## Dataset entries
- - - -
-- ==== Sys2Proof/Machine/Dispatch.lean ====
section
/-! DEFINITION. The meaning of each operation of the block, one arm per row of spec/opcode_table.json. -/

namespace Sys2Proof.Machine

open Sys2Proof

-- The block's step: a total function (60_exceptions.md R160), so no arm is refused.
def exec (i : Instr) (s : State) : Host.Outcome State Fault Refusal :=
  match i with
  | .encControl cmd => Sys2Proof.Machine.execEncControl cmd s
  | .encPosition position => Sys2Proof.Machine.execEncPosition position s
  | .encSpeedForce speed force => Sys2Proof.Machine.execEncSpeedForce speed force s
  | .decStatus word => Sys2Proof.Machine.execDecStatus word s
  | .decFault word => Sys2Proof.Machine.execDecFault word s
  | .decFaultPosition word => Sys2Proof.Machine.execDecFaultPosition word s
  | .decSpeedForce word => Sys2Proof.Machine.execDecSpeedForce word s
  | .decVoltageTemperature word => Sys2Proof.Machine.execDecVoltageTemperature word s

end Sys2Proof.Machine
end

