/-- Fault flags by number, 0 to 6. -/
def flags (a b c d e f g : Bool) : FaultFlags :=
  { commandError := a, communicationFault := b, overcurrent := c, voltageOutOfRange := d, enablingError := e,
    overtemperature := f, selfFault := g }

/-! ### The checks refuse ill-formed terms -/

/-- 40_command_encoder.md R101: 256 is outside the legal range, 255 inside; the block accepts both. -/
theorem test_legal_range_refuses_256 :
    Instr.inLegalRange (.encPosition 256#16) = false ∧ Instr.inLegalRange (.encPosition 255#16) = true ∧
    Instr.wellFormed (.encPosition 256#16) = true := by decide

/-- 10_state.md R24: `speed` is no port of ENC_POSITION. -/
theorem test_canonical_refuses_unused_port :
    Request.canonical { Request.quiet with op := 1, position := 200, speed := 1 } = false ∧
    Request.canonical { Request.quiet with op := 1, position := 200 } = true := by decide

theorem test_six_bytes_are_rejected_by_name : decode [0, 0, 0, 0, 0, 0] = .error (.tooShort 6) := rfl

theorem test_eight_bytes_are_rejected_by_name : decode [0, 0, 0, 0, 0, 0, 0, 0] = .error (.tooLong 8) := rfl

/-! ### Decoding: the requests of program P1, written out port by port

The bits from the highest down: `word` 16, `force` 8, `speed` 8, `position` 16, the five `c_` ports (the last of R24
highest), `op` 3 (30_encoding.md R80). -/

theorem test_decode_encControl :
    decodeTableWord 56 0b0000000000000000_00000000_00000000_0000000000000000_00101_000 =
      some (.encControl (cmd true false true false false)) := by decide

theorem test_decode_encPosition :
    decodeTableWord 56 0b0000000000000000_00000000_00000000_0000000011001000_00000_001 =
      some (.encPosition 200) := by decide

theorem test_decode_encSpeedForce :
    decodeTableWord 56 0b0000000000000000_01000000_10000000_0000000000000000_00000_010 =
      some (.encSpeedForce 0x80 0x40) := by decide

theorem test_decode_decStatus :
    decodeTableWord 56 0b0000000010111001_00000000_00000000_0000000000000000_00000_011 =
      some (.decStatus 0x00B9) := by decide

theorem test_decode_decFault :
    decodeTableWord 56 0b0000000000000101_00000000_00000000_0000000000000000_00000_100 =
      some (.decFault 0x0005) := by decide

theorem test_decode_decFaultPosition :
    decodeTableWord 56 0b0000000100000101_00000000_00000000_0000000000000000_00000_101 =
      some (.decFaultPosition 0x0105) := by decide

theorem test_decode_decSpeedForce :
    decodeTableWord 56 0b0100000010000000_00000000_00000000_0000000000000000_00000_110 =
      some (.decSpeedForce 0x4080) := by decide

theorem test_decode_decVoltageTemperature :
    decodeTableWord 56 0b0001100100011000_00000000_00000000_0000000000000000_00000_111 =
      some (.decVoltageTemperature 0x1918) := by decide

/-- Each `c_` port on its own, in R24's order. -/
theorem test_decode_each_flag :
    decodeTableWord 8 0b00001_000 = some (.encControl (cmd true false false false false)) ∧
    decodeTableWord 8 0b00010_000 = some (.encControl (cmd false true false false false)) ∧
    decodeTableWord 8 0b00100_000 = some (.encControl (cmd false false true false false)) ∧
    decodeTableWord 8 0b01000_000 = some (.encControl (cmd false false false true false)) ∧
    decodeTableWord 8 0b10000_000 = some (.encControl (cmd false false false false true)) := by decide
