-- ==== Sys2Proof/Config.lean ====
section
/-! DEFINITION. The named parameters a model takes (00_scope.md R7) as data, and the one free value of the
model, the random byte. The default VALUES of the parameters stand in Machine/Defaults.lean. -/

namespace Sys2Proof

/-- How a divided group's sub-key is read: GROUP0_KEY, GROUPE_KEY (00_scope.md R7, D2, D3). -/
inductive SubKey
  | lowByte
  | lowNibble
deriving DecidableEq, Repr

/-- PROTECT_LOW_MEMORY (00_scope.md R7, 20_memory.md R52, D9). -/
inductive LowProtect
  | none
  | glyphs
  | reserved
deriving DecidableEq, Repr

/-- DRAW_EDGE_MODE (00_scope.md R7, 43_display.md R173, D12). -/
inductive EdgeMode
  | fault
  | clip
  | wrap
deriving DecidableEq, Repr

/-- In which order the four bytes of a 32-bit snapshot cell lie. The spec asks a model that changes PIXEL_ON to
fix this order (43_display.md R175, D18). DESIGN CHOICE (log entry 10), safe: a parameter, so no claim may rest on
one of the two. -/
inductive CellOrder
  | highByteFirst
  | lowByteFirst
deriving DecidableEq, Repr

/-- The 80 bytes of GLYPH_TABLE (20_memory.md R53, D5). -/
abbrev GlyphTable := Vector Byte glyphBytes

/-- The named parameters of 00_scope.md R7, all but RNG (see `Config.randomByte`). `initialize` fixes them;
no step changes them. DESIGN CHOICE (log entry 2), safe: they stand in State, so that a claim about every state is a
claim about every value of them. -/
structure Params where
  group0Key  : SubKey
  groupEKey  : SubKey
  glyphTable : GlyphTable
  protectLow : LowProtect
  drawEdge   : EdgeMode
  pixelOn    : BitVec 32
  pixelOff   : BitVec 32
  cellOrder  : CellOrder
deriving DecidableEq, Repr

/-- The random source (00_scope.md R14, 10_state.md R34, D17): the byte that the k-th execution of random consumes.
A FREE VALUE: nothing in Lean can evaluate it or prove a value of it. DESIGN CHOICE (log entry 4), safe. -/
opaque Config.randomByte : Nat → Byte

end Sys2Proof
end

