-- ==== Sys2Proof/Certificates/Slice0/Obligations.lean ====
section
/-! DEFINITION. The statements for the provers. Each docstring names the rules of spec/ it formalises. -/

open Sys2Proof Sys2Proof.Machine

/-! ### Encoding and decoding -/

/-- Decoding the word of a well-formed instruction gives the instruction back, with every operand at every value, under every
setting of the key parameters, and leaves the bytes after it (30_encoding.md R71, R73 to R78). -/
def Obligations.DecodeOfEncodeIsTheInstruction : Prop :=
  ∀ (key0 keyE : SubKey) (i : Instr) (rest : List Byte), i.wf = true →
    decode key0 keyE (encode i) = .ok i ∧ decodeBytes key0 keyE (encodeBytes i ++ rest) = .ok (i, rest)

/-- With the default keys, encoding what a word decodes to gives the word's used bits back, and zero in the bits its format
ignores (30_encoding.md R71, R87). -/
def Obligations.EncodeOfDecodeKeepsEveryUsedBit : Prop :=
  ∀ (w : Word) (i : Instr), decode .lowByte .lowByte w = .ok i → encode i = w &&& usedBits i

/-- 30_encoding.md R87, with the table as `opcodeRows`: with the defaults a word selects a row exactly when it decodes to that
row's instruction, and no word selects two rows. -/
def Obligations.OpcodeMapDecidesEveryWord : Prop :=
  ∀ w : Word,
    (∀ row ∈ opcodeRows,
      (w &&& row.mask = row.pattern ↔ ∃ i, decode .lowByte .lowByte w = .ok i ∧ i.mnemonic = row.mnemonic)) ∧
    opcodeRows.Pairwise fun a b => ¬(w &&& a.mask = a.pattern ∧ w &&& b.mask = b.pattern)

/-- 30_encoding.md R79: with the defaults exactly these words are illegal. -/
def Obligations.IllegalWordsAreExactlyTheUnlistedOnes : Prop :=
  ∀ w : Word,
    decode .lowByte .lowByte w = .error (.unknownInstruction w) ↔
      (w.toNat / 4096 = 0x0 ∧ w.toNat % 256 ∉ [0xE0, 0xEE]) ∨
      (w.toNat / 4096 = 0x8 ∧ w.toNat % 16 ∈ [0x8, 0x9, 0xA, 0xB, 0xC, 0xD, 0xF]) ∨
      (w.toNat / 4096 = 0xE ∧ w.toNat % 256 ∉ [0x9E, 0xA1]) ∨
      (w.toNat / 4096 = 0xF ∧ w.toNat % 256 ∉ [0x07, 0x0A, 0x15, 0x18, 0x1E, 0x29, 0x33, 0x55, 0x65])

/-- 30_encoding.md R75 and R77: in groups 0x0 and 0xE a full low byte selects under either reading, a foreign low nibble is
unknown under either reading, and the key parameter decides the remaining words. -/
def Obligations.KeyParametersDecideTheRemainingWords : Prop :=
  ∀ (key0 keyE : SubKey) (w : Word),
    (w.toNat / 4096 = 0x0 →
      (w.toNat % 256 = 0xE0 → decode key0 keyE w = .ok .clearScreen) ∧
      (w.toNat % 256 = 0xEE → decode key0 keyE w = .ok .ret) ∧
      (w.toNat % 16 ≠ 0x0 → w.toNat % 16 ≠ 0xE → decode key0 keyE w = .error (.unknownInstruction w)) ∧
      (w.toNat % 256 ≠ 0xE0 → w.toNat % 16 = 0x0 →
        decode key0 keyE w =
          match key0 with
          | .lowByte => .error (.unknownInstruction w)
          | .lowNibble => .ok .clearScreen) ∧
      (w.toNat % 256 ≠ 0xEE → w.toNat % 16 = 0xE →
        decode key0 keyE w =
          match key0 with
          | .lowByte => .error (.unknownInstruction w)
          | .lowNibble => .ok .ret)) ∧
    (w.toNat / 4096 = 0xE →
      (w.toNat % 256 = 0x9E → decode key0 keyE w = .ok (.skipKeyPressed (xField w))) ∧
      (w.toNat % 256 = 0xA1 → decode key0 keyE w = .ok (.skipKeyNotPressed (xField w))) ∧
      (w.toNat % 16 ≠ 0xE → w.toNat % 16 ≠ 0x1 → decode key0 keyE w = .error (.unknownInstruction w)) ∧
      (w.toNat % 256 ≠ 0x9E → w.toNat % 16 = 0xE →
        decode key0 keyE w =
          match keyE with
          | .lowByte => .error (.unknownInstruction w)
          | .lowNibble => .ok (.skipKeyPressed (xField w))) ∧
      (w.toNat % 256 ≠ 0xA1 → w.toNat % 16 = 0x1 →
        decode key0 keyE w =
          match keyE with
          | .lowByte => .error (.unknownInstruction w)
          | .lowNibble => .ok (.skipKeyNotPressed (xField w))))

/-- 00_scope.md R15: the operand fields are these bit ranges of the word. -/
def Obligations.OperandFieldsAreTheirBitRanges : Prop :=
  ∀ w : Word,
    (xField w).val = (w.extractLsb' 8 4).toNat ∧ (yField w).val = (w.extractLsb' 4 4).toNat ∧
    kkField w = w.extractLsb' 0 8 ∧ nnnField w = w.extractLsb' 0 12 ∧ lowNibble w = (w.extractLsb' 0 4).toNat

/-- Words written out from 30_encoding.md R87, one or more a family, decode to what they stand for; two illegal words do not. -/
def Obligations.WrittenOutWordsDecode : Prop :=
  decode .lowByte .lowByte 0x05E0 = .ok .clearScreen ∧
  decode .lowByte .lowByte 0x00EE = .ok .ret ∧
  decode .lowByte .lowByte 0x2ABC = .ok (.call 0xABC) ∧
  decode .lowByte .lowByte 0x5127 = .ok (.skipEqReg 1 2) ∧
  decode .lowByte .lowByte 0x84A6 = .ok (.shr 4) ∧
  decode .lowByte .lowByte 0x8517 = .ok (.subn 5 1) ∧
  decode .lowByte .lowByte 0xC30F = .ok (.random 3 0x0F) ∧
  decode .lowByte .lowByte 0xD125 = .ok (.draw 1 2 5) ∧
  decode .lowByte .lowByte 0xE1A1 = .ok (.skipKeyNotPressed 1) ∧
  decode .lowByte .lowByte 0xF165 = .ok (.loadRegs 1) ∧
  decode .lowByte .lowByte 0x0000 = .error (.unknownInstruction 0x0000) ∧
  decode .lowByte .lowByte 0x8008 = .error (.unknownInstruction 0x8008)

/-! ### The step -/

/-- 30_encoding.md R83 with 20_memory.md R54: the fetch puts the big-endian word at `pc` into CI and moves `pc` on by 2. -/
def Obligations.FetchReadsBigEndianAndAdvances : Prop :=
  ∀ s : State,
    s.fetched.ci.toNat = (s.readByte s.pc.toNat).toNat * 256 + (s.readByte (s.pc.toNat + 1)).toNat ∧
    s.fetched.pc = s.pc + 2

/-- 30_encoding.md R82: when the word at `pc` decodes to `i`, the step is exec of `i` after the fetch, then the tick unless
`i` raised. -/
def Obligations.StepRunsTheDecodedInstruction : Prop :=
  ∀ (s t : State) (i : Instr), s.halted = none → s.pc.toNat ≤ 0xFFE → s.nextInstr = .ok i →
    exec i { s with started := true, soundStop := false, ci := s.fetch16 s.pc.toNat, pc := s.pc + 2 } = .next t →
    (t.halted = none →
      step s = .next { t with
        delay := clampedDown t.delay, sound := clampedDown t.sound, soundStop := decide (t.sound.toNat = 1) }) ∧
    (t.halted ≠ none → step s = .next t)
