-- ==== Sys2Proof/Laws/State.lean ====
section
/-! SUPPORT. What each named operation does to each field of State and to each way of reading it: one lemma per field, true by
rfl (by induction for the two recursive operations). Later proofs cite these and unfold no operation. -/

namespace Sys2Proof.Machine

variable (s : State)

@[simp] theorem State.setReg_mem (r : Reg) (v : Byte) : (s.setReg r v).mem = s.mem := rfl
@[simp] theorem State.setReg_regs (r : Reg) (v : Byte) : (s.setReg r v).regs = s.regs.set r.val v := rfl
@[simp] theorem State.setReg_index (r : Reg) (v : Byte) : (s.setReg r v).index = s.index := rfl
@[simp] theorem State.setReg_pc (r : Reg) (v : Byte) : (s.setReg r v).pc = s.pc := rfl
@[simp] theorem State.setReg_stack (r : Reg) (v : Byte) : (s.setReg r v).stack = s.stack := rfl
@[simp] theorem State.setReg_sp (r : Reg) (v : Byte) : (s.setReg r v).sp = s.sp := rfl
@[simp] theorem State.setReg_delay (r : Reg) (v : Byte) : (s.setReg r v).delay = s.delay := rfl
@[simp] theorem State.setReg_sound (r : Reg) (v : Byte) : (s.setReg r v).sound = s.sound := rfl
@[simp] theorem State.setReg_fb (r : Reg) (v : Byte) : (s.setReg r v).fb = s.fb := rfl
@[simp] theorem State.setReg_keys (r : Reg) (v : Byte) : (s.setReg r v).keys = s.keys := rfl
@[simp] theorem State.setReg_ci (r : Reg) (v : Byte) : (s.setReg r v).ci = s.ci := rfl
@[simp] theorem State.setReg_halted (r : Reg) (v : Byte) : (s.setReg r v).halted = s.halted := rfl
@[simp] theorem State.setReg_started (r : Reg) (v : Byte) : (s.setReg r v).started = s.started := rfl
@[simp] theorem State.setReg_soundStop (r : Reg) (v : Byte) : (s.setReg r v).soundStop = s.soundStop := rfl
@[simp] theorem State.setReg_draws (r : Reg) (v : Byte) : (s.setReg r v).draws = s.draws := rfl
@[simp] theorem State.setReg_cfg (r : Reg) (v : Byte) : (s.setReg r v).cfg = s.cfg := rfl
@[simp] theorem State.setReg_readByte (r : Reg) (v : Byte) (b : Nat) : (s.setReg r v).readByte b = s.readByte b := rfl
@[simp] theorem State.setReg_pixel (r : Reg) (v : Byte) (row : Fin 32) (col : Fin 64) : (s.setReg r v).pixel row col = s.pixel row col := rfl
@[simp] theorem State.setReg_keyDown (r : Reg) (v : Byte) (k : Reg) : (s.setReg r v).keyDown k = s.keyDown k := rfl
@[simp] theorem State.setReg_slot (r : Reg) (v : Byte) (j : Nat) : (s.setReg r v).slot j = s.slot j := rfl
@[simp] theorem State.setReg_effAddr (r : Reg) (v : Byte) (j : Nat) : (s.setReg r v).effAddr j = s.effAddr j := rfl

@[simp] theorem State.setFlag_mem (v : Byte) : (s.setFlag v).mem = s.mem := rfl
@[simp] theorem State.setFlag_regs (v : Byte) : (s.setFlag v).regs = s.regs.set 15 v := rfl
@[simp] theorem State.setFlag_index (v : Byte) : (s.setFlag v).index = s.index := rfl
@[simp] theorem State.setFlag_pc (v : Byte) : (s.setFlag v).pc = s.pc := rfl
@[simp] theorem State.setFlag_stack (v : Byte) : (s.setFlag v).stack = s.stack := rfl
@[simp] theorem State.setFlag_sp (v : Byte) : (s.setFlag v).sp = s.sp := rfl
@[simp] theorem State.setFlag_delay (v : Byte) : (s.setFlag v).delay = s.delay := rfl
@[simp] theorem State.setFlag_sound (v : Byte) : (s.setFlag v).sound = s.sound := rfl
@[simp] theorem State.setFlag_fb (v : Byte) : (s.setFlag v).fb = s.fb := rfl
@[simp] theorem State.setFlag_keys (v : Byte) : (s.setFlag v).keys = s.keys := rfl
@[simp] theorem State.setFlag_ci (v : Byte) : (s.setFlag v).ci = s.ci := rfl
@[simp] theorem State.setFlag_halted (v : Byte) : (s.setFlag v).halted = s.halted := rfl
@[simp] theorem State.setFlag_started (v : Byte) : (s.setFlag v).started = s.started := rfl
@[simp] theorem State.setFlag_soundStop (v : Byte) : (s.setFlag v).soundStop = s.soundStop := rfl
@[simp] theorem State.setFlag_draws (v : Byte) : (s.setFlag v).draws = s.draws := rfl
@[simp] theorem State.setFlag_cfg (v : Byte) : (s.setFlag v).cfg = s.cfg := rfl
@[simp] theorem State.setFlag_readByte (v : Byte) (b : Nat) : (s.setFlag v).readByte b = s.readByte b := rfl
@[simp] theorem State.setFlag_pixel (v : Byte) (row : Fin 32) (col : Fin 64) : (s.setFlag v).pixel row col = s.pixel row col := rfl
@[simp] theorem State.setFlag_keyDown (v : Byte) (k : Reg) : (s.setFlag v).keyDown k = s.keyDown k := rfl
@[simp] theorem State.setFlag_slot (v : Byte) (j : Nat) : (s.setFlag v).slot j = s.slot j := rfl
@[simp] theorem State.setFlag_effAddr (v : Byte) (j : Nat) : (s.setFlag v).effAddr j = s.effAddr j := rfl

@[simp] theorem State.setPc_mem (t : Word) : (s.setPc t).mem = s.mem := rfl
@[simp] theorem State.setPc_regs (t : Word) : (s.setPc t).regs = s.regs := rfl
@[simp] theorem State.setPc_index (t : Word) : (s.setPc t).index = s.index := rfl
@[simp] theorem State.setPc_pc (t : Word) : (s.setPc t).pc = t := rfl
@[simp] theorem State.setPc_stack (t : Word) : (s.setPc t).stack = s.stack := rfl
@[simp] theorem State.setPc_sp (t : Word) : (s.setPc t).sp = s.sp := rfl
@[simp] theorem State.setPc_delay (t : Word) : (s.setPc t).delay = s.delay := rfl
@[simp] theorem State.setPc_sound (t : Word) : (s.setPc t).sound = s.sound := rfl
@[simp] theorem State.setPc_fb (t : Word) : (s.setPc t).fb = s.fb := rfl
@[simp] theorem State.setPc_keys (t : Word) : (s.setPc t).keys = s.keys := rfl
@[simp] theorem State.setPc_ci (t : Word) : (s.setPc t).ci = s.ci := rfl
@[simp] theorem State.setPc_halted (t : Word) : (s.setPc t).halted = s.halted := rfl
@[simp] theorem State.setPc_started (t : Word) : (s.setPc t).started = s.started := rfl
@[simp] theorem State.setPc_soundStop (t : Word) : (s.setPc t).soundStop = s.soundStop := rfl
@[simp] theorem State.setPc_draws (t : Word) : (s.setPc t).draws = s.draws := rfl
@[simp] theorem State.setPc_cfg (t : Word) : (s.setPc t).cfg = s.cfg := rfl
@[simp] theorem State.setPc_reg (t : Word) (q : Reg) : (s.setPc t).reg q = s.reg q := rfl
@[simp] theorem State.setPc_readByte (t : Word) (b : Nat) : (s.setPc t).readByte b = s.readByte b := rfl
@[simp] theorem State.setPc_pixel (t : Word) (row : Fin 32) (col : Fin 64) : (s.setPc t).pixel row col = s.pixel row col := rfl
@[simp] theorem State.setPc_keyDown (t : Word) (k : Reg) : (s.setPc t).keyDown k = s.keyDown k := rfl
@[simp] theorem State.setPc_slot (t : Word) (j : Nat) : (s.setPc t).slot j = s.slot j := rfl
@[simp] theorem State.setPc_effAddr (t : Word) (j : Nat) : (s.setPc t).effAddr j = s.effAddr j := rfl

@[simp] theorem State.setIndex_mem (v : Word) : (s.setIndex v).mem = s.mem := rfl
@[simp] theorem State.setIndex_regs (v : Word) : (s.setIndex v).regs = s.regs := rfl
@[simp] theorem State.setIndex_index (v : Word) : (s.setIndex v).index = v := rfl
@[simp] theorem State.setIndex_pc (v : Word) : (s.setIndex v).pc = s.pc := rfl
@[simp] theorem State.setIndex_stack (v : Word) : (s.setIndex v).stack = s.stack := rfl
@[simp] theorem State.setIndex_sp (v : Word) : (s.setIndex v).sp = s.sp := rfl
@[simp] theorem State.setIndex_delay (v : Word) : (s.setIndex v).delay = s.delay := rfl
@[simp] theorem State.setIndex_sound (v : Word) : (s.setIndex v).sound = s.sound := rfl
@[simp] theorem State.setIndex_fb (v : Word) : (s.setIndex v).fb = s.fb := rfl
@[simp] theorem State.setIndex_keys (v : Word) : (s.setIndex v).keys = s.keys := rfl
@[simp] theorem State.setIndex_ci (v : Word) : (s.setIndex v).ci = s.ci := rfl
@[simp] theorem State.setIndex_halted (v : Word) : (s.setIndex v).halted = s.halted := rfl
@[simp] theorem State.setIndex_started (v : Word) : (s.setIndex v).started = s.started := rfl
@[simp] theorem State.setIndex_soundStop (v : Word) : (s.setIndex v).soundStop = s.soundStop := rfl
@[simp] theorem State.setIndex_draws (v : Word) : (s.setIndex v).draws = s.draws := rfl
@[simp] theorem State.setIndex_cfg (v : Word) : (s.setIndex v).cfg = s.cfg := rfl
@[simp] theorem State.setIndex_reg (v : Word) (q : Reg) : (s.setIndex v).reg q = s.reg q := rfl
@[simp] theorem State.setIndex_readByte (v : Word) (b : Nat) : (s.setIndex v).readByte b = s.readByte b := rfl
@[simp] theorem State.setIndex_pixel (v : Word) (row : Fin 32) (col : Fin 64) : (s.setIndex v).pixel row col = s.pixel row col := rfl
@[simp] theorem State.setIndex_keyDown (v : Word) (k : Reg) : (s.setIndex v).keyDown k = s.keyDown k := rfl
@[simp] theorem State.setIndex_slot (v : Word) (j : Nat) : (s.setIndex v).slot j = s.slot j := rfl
- - - -
## Your assignment
Output the lines of the records above exactly as they appear, from the line containing "def Obligations.IllegalWordsAreExactlyTheUnlistedOnes : Prop" through the line containing "(w.toNat % 256 ≠ 0xE0".

## Output of the task
def Obligations.IllegalWordsAreExactlyTheUnlistedOnes : Prop :=
  ∀ w : Word,
    decode .lowByte .lowByte w = .error (.unknownInstruction w) ↔
      (w.toNat / 4096 = 0x0 ∧ w.toNat % 256 ∉ [0xE0, 0xEE]) ∨
      (w.toNat / 4096 = 0x8 ∧ w.toNat % 16 ∈ [0x8, 0x9, 0xA, 0xB, 0xC, 0xD, 0xF]) ∨
      (w.toNat / 4096 = 0xE ∧ w.toNat % 256 ∉ [0x9E, 0xA1]) ∨
      (w.toNat / 4096 = 0xF ∧ w.toNat % 256 ∉ [0x07, 0x0A, 0x15, 0x18, 0x1E, 0x29, 0x33, 0x55, 0x65])

/-- 30_encoding.md R75 and R77: in groups 0x0 and 0xE a full low byte selects under either reading, a foreign low nibble is
unknown under either reading, and the key parameter decides the remaining words. -/
def Obligations.KeyParametersDecideTheRemainingWords : Prop :=
  ∀ (key0 keyE : SubKey) (w : Word),
    (w.toNat / 4096 = 0x0 →
      (w.toNat % 256 = 0xE0 → decode key0 keyE w = .ok .clearScreen) ∧
      (w.toNat % 256 = 0xEE → decode key0 keyE w = .ok .ret) ∧
      (w.toNat % 16 ≠ 0x0 → w.toNat % 16 ≠ 0xE → decode key0 keyE w = .error (.unknownInstruction w)) ∧
      (w.toNat % 256 ≠ 0xE0 → w.toNat % 16 = 0x0 →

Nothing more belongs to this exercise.